Task instructions — When you find the line with "let t := match s.addr4 0 with" among the records below, reproduce it and each line after it exactly, ending with the line with "gap that begins".

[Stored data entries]

•••

-- ==== Sys2Proof/Machine/Events.lean ====
section
/-! DEFINITION. Events of state machines (04 R113): how they reach a machine's queue. -/

namespace Sys2Proof.Machine

/-- The state with machine `m` changed. -/
def State.updSm (s : State) (m : Nat) (f : SmSt → SmSt) : State := { s with sm := upd s.sm m f }

/-- An event reaches machine `m` (04 R113). -/
def State.smPush (s : State) (m : Nat) (e : SmEvent) : State :=
  if m < s.img.machines.length then s.updSm m fun x => { x with queue := x.queue ++ [e] } else s

/-- An event reaches every machine. -/
def State.smPushAll (s : State) (e : SmEvent) : State :=
  (List.range (min 64 s.img.machines.length)).foldl (fun t m => t.smPush m e) s

end Sys2Proof.Machine
end

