/-- Whether the RF path of channel `c` has a locked synthesiser (10 R270). -/
def NavSt.hasPath (v : NavSt) (c : NavCh) : Bool := (rd v.rf (sigPath c.sig c.ant)).lock

/-- Every handover channel with samples whose reference is in TRACK (10 R273). -/
def NavSt.handovers (v : NavSt) (o : Opt) : NavSt :=
  let refs := v.ch.toList.filter fun r => r.searched && r.st == .track
  { v with ch := v.ch.map fun (c : NavCh) =>
      if c.searched || !v.hasPath c then c
      else match refs.find? fun r => isRef r c with
        | some r => r.handover o c
        | none => c }

/-! The allocator (10 R272). -/

/-- A wanted triple. -/
structure Triple where
  sig : Nat
  sv : Nat
  ant : Bool
  elev : Option Int
  hot : Bool
deriving DecidableEq, Repr, Inhabited

/-- The order of R272. -/
def tripleKey (t : Triple) : List Nat :=
  [if t.ant then 1 else 0, if bloodhound t.sig then 0 else 1, elevRank t.elev, t.sig, t.sv]

/-- Whether a satellite's signal is wanted: one of R269, its constellation enabled, the satellite's elevation high enough or unknown, and the satellite
not set aside. -/
def State.skyWanted (s : State) (i : SkyItem) : Bool :=
  navSignal i.sig && s.constMask.testBit (i.sig / 16)
    && (match i.elev with
      | some e => decide (10 * (s.elevMask : Int) - 20 ≤ e)
      | none => true)
    && !(s.nav.notWanted.any fun p => p.1 == satKey i.sig i.sv && decide (s.clk.opt < p.2 + 60000000000))

/-- The wanted triples in the order of R272; those of ANT1 only while a BASELINE is configured, and in Whippet the first MAX_CH of the
searched ones (R287; log 116). -/
def State.triples (s : State) (sky : List SkyItem) : List Triple :=
  let l := sky.filter s.skyWanted
  let mk (ant : Bool) (i : SkyItem) : Triple := ⟨i.sig, i.sv, ant, i.elev, i.hot⟩
  let all := (l.map (mk false) ++ (if s.img.baseline = 0 then [] else l.map (mk true))).foldr (insertBy tripleKey) []
  if s.nav.whip = .normal then all else (all.filter fun t => bloodhound t.sig && !t.ant).take s.img.maxCh

/-- The class of a new search (10 R276). -/
def State.searchClass (s : State) (hot : Bool) : SearchClass :=
  if hot then .hot
  else if (s.nav.almanac ∨ s.nav.eph ≠ []) ∧ s.nav.lastPos.isSome ∧ (s.tim.dvtSet ∨ s.tim.aiding.isSome) then .warm else .cold

/-- The lowest-numbered free enabled channel. -/
def NavSt.freeCh (v : NavSt) : Option Nat :=
  (List.range 384).find? fun n =>
    let c := rd v.ch n
    c.st == .idle && c.enF && !c.fault && v.en.getLsbD n

/-- Assigning a triple to channel `n` (10 R273). -/
def State.assign (s : State) (n : Nat) (t : Triple) : State :=
  let c : NavCh := { (rd s.nav.ch n).release with sig := t.sig, sv := t.sv, ant := t.ant, elev := t.elev, since := s.clk.opt }
  if c.searched then
    ((s.updNch n fun _ => { c with st := .search }).queueSearch n (s.searchClass t.hot))
  else (s.updNch n fun _ => { c with st := .pullin, waitRef := true }).updNav fun v => v.handovers s.clk.opt

/-- Whether a triple is assigned. -/
def State.assigned (s : State) (t : Triple) : Bool :=
  s.nav.ch.toList.any fun c => c.st != .idle && c.sig == t.sig && c.sv == t.sv && c.ant == t.ant

/-- NAV_ALLOCATOR (10 R272): at a DVT second, at a release, or at the solution group's boundary; it takes the predicted elevations of the
assigned satellites too. -/
def execNavAllocator (o : Opt) (sky : List SkyItem) (s : State) : Out :=
  let s := s.begin o
  if s.runs rNAV = false ∨ s.inReset rNAV 25 ∨ (s.nav.allocDue = false ∧ s.onGrid o 1000000000 = false) then .next s
  else
    let s0 := s.updNav fun v => { v with
      notWanted := v.notWanted.filter fun p => decide (o < p.2 + 60000000000), chShort := false, allocDue := false
      ch := v.ch.map fun (c : NavCh) => match sky.find? fun i => satKey i.sig i.sv == satKey c.sig c.sv with
        | some i => if c.st = .idle then c else { c with elev := i.elev }
        | none => c }
    .next ((s0.triples sky).foldl (fun t w =>
      if t.assigned w then t
      else match t.nav.freeCh with
        | some n => t.assign n w
        | none => t.updNav fun v => { v with chShort := true }) s0)

/-! Measurements (10 R273 to R275). -/

/-- A slip flagged on a channel in TRACK (10 R273, R275). -/
def NavCh.slip (c : NavCh) : NavCh :=
  if c.st = .track then { c with slipSeen := true, lastErr := 3, err := true, slipCnt := satInc c.slipCnt } else c

/-- What a channel measures that the correlators give nothing for. -/
def MeasIn.absent (n : Nat) : MeasIn :=
  { ch := n, cn0 := 0, m := Meas.zero, locked := false, phaseLock := false, sync := false, resid := 0, alm := false, eph := false }

/-- Whether the phase residual jumps by more than 0.25 cycle between two epochs (10 R275). -/
def NavCh.jumps (c : NavCh) (x : F64) : Bool := c.resid.any fun y => dlt (dRat 1 4) (dabs (dsub x y))

/-- The epoch of one channel. -/
def NavCh.measure (c : NavCh) (m : MeasIn) : NavCh :=
  if c.st = .idle ∨ c.st = .search then c
  else
    let slip := c.st == .track && c.jumps m.resid
    let d : NavCh := { c with
      cn0 := min m.cn0 1023, sync := m.sync, plock := m.phaseLock, half := m.m.half, lockT := min (m.m.lockMs / 100) 0xFFFF,
      lockRun := if c.st = .pullin ∧ m.locked ∧ c.waitRef = false then c.lockRun + 1 else 0,
      lowRun := if c.st = .track ∧ m.cn0 < 240 then c.lowRun + 1 else 0,
      noPhase := if c.st = .track ∧ m.phaseLock = false then c.noPhase + 1 else 0,
      resid := if c.st = .track then some m.resid else none, integ := integMs c.sig m.sync,
      stayTill := if m.eph then 0 else c.stayTill,
      meas := { m.m with slip := slip || c.slipNext, valid := m.m.valid && c.st != .coast }, slipNext := false }
    if slip then d.slip else d

/-- A channel that goes to COAST at OPT `o`. -/
def NavCh.coast (c : NavCh) (o : Opt) : NavCh :=
  { c with st := .coast, since := o, rounds := 0, lockRun := 0, lowRun := 0, noPhase := 0, plock := false,
           meas := { c.meas with valid := false } }

/-- The end of a Whippet burst (10 R287): channels that do not stay go back to COAST. -/
def State.endBurst (s : State) : State :=
  s.updNav fun v => { v with
    burst := none
    ch := v.ch.map fun (c : NavCh) =>
      if (c.st = .track ∨ c.st = .pullin) ∧ c.stayTill ≤ s.clk.opt then c.coast s.clk.opt else c }

/-- Every channel on a path out of lock goes to COAST, a search with it (10 R270). -/
def NavSt.pathsLost (v : NavSt) (o : Opt) : NavSt :=
  let lost (c : NavCh) : Bool := (c.st == .track || c.st == .pullin || c.st == .search) && !v.hasPath c
  let gone (q : Search) : Bool := let c := rd v.ch q.ch
    c.st == .search && lost c
  { v with
    ch := v.ch.map fun (c : NavCh) => if lost c then c.coast o else c
    queue := v.queue.filter fun q => !gone q
    pass := v.pass.map fun l => l.filter fun q => !gone q }

/-- The almanacs and ephemerides that channels in TRACK decode at an epoch (10 R276). -/
def NavSt.decoded (v : NavSt) (o : Opt) (ms : List MeasIn) : NavSt :=
  ms.foldl (fun w m =>
    let c := rd w.ch m.ch
    if c.st ≠ .track ∨ m.sync = false then w
    else { w with almanac := w.almanac || m.alm, eph := if m.eph then bindN w.eph (satKey c.sig c.sv) o else w.eph }) v

/-- MEASUREMENT_EPOCH (10 R274): enables and disables first, then the measurements, one of every channel that tracks; a path out of lock sends its
channels to COAST (R270), and the antenna currents and RF paths are read. -/
def execMeasurementEpoch (o : Opt) (ms : List MeasIn) (rf : List RfSt) (antMa : List Nat) (s : State) : Out :=
  let s := s.begin o
  let due := if s.tim.dvtSet then s.onGrid o 1000000 else s.clk.tick % 20 == 0 && o == s.clk.tickOpt
  if s.runs rNAV = false ∨ due = false ∨ s.nav.epochAt = some o then .next s
  else
    let s1 := (List.range 384).foldl (fun t n =>
      let en := t.nav.en.getLsbD n
      let c := rd t.nav.ch n
      let t1 := if c.st ≠ .idle ∧ (en = false ∨ ¬ t.constMask.testBit (c.sig / 16)) then t.navRelease n else t
      if c.enF = en then t1 else t1.updNch n fun x => { x with enF := en, fault := x.fault && en }) s
    let s2 := s1.updNav fun v => { v with
      rf := mapIdxV v.rf fun k r => match rf[k]? with
        | some m => { m with overload := m.overload || r.overload }
        | none => r
      ant := mapIdxV v.ant fun a x => match antMa[a]? with
        | some m => { x with ma := m, isOpen := x.bias != 0 && decide (m < 2) }
        | none => x }
    let s3 := s2.updNav fun v => { v with
      epochAt := some o
      ch := mapIdxV v.ch fun n (c : NavCh) => if c.fault then c else c.measure ((ms.find? fun m => m.ch == n).getD (MeasIn.absent n)) }
    let s4 := s3.updNav fun v => (((v.decoded o ms).pathsLost o).handovers o)
    .next (match s4.nav.burst with
      | some e => if e ≤ o then s4.endBurst else s4
      | none => s4)

/-- The higher of two detected cells. -/
def higher : Option SearchCell → Option SearchCell → Option SearchCell
  | some a, some b => if flt a.power b.power then some b else some a
  | some a, none => some a
  | none, b => b

/-- What a pass finds for a search: its highest detected cell so far (10 R276); a path out of lock gives no samples (R270). -/
def State.passBest (s : State) (found : List (Nat × SearchCell)) (q : Search) : Option SearchCell :=
  if s.nav.hasPath (rd s.nav.ch q.ch) then (found.filter fun x => x.1 == q.ch).foldl (fun a x => higher a (some x.2)) q.best else q.best

/-- The end of a search with its highest detected cell, or without one (10 R273). -/
def State.searchEnd (s : State) (o : Opt) (q : Search) (best : Option SearchCell) : State :=
  let c := rd s.nav.ch q.ch
  match c.st, best with
  | .search, some b => s.updNch q.ch fun x => { x with st := .pullin, since := o, lockRun := 0, load := .cell b.code b.bin }
  | .search, none => (s.navRelease q.ch).updNav fun v => { v with notWanted := (satKey q.sig q.sv, o) :: v.notWanted }
  | .coast, some b =>
    if o ≤ c.since + 2000000000 ∨ s.nav.whip ≠ .normal
    then s.updNch q.ch fun x => { x with st := .pullin, since := o, lockRun := 0, slipNext := true, load := .cell b.code b.bin } else s
  | _, _ => s
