-- ==== Sys2Proof/Machine/Pairs.lean ====
section
/-! DEFINITION. Path pairs (19 R477 to R488): conditions, health, roles, takeovers and gaps. -/

namespace Sys2Proof.Machine

/-- The state with the Ethernet block changed. -/
def State.updEth (s : State) (f : EthSt → EthSt) : State := { s with eth := f s.eth }
def State.updPort (s : State) (n : Nat) (f : EthPort → EthPort) : State := s.updEth fun v => { v with port := upd v.port n f }
def State.updPair (s : State) (p : Nat) (f : Pair → Pair) : State := s.updEth fun v => { v with pair := upd v.pair p f }

/-- Pair `p`, and a field of its record (19 R489). -/
def State.pair (s : State) (p : Nat) : Pair := rd s.eth.pair p
def Image.pairField {α : Type} (im : Image) (p : Nat) (f : List Byte → α) (d : α) : α :=
  im.fieldOr 0x0F01 0x0003 (fun b => f (span b (32 * p) 32)) d
def Image.probeLoss (im : Image) : Nat := im.pairField 0 (fun b => u8 b 2) 3
def Image.eqxMin (im : Image) (p : Nat) : Nat := im.pairField p (fun b => u16 b 4) 360
def Image.eqxOfs (im : Image) (p : Nat) : Nat := im.pairField p (fun b => u16 b 6) 0
def Image.downMs (im : Image) (p : Nat) : Nat := im.pairField p (fun b => u16 b 8) 2
def Image.errMax (im : Image) (p : Nat) : Nat := im.pairField p (fun b => u16 b 10) 20
def Image.probeMs (im : Image) (p : Nat) : Nat := im.pairField p (fun b => u16 b 12) (if p = 0 then 50 else 200)
def Image.returnS (im : Image) (p : Nat) : Nat := im.pairField p (fun b => u16 b 14) 10
/-- PEER of the backbone pair; all zero means no probes. -/
def Image.peer (im : Image) : List Byte := im.pairField 0 (fun b => span b 16 16) []
def Image.probes (im : Image) : Bool := im.peer.any fun x => x != 0

/-- A member of a pair. -/
def Pair.mem (q : Pair) (b : Bool) : Member := if b then q.b else q.a
def Pair.updMem (q : Pair) (b : Bool) (f : Member → Member) : Pair := if b then { q with b := f q.b } else { q with a := f q.a }

/-- Whether a condition of R478 holds. -/
def Member.bad (m : Member) : Bool := m.cLink || m.cErr || m.cSil || m.cDis

/-- The unit of a member: a port of the backbone, a controller of a CAN pair. -/
def memberUnit (p : Nat) (b : Bool) : Nat := (if p = 0 then 0 else 2 * (p - 1)) + (if b then 1 else 0)

/-- The conditions of R478. -/
inductive PathCond where
  | link | errors | silence | disable
deriving DecidableEq, Repr

/-- The member with a condition set. -/
def Member.setCond (m : Member) (k : PathCond) : Member :=
  match k with
  | .link => { m with cLink := true }
  | .errors => { m with cErr := true }
  | .silence => { m with cSil := true }
  | .disable => { m with cDis := true }

/-! Addresses (19 R475). -/

/-- MAC address B + k as 6 bytes. -/
def State.mac (s : State) (k : Nat) : List Byte := beBytes 6 ((s.flash.macBase.toNat + k) % 2 ^ 48)

/-- The link-local address that EUI-64 forms from a MAC address. -/
def linkLocal (m : List Byte) : List Byte :=
  [0xFE, 0x80, 0, 0, 0, 0, 0, 0] ++ [(m.getD 0 0) ^^^ 0x02] ++ span m 1 2 ++ [0xFF, 0xFE] ++ span m 3 3

/-- The record of interface `i` (19 R489). -/
def Image.iface (im : Image) (i : Nat) : List Byte := (im.record 0x0F01 0x0002 32 i).getD []

/-- The IPv4 address of interface `i`, and its IPv6 addresses: the global one where it has one, and the link-local one of MAC
B + `k`. -/
def State.addr4 (s : State) (i : Nat) : Option (List Byte) :=
  if (u8 (s.img.iface i) 0).testBit 0 then some (span (s.img.iface i) 8 4) else none
def State.addr6 (s : State) (i k : Nat) : List (List Byte) :=
  (if (u8 (s.img.iface i) 0).testBit 1 then [span (s.img.iface i) 16 16] else []) ++ [linkLocal (s.mac k)]

/-- The IEEE 802.1Q tag of interface `i`, of its PCP and VLAN ID, none where it is untagged (19 R475, R476, R489). -/
def State.netTag (s : State) (i : Nat) : Option Nat :=
  if s.boot.noImage = false ∧ (u8 (s.img.iface i) 0).testBit 2 then some (8192 * u8 (s.img.iface i) 3 + u16 (s.img.iface i) 4) else none

/-- Kinds of Ethernet messages that the module sends: gratuitous ARP, unsolicited advertisement, probe by ICMPv6 and by ICMP, echo reply,
address reply, and the gPTP messages. -/
def netGarp : Nat := 1
def netAdvert : Nat := 2
def netProbe : Nat := 3
def netProbe4 : Nat := 9
def netEcho : Nat := 4
def netResolve : Nat := 5
def netSync : Nat := 6
def netAnnounce : Nat := 7
def netPdelay : Nat := 8

/-- The announcement of a takeover (19 R481): one gratuitous ARP for the IPv4 address, one unsolicited advertisement for each
IPv6 address, from B on the port of the new active. -/
def State.announce (s : State) (z : Nat) : State :=
  let t := match s.addr4 0 with
    | some a => s.send (.net z netGarp (s.netTag 0) (s.mac 0 ++ a))
    | none => s
  (s.addr6 0 0).foldl (fun u a => u.send (.net z netAdvert (s.netTag 0) (s.mac 0 ++ a))) t

/-! Roles (19 R480 to R482). -/

/-- Whether pair `q` is in a gap at OPT `o`: IN_GAP (19 R482). -/
def Pair.inGap (q : Pair) (o : Opt) : Bool := q.gapSince.isSome || decide (o < q.gapUntil)

/-- A gap that begins at `first` and lasts `us` µs. -/
def Pair.gapEnd (q : Pair) (first : Opt) (us : Nat) : Pair :=
  { q with gapSince := none, gapUntil := first + 1000 * us, lastGap := satNat 16 us, maxGap := if q.maxGap.toNat < us then satNat 16 us else q.maxGap }

/-- The length in µs of a gap of which `least` µs have passed and whose bound is `most` µs, otherwise not stated: a free value between
the two. -/
def State.drawGap (s : State) (least most : Nat) : Nat × State :=
  let (w, t) := s.draw
  (least + w.toNat % (most - least + 1), t)

/-- A takeover of pair `p` by member `z` (19 R481, R488). -/
def State.takeover (s : State) (p : Nat) (z : Bool) : State :=
  let q := s.pair p
  let from_ := if q.active = 2 then q.prevAct else q.active
  let s1 := s.updPair p fun q => { q with active := if z then 1 else 0, prevAct := if q.active = 2 then q.prevAct else q.active, takeAt := s.clk.opt }
  if p = 0 then s1.announce (if z then 1 else 0)
  else
    let old := 2 * (p - 1) + from_
    let new := memberUnit p z
    if from_ < 2 ∧ old ≠ new then s1.canMove old new else s1.canStart new

/-- Member `b` of pair `p` becomes READY (19 R478): DEGRADED ends (R480). -/
def State.memberReady (s : State) (p : Nat) (b : Bool) : State :=
  s.updPair p fun q => { q.updMem b (fun m => { m with health := .ready }) with degraded := false }

/-- A fault switch-over from the active member to the other (19 R480), the gap beginning at `first` and lasting `us` µs. -/
def State.faultSwitch (s : State) (p : Nat) (toB : Bool) (first : Opt) (us : Nat) : State :=
  let q := s.pair p
  let soon : Bool := match q.swapAt with
    | some t => decide (s.clk.opt < t + 60000000000)
    | none => false
  let s1 := ((s.takeover p toB).updPair p fun q => { q.gapEnd first us with faultCnt := satInc q.faultCnt, swapAt := none }).notice
    0x0003 0x0F p (fOfInt (if toB then 1 else 0))
  if soon then (s1.updPair p fun q => { q with eqxFail := true, failCnt := satInc q.failCnt }).notice 0x0005 0x0F p fZero else s1

/-- A member takes over pair `p` in NONE (19 R480): the gap, where there is one, ends; its context is then the active one. -/
def State.leaveNone (s : State) (p : Nat) (b : Bool) : State :=
  let q := s.pair p
  let t := (s.takeover p b).updPair p fun q => q.updMem b fun m => { m with mirror := true }
  match q.gapSince with
  | some first => t.updPair p fun q => q.gapEnd first ((s.clk.opt - first) / 1000)
  | none => t

/-- A condition begins to hold at member `b` of pair `p` (19 R478, R480); `first` is the instant from which a gap would
count. -/
def State.pathCond (s : State) (p : Nat) (b : Bool) (k : PathCond) (first : Opt) : State :=
  if s.pairOn p = false then s
  else
    let q := s.pair p
    let was := (q.mem b).health
    let s1 := s.updPair p fun q => q.updMem b fun m => { m.setCond k with health := .down, answered := false, mirror := false }
    if q.active ≠ (if b then 1 else 0) ∨ (was = .down ∧ k ≠ .link ∧ k ≠ .disable) then s1
    else if (q.mem (!b)).health = .ready then
      let most := if k = .link ∨ k = .disable then 1000 * s.img.downMs p + 3000 else 3000
      let (us, s2) := s1.drawGap ((s.clk.opt - first) / 1000) most
      s2.faultSwitch p (!b) first us
    else if k = .link ∨ k = .disable then
      let s2 := (s1.updPair p fun q => { q with
        active := 2, prevAct := q.active, takeAt := s.clk.opt, gapSince := some first, degraded := false }).notice 0x0003 0x0F p (fOfInt 2)
      if (q.mem (!b)).health = .checking then s2.leaveNone p (!b) else s2
    else s1.updPair p fun q => { q with degraded := true }

/-- Member `b` enters CHECKING, every condition having stopped (19 R478); a pair in NONE is taken over (R480), and where both members stop
being DOWN in one instant, START wins. -/
def State.pathClear (s : State) (p : Nat) (b : Bool) : State :=
  let s1 := s.updPair p fun q => q.updMem b fun m =>
    { m with health := .checking, cLink := false, cErr := false, cSil := false, since := s.clk.opt, answered := false,
             mirror := q.active == (if b then 1 else 0) }
  let q := s1.pair p
  let other := q.mem (!b)
  let start := s.img.pairField p (fun r => u8 r 1 == 1) false
  if q.active = 2 then s1.leaveNone p b
  else if q.active = (if b then 0 else 1) ∧ q.takeAt = s.clk.opt ∧ other.health = .checking ∧ other.since = s.clk.opt ∧ start = b then
    s1.leaveNone p b
  else s1

/-- A planned swap (19 R480), its gap within 2 ms. -/
def State.plannedSwap (s : State) (p : Nat) : State :=
  let toB := (s.pair p).active == 0
  let (us, s1) := s.drawGap 0 2000
  (s1.takeover p toB).updPair p fun q => { q.gapEnd s.clk.opt us with swapCnt := satInc q.swapCnt, swapAt := some s.clk.opt }

/-- Whether the standby of pair `p` is READY. -/
def State.standbyReady (s : State) (p : Nat) : Bool :=
  let q := s.pair p
  match q.active with
  | 0 => q.b.health == .ready
  | 1 => q.a.health == .ready
  | _ => false

end Sys2Proof.Machine
end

•••

Result of the exercise —
  let t := match s.addr4 0 with
    | some a => s.send (.net z netGarp (s.netTag 0) (s.mac 0 ++ a))
    | none => s
  (s.addr6 0 0).foldl (fun u a => u.send (.net z netAdvert (s.netTag 0) (s.mac 0 ++ a))) t

/-! Roles (19 R480 to R482). -/

/-- Whether pair `q` is in a gap at OPT `o`: IN_GAP (19 R482). -/
def Pair.inGap (q : Pair) (o : Opt) : Bool := q.gapSince.isSome || decide (o < q.gapUntil)

/-- A gap that begins at `first` and lasts `us` µs. -/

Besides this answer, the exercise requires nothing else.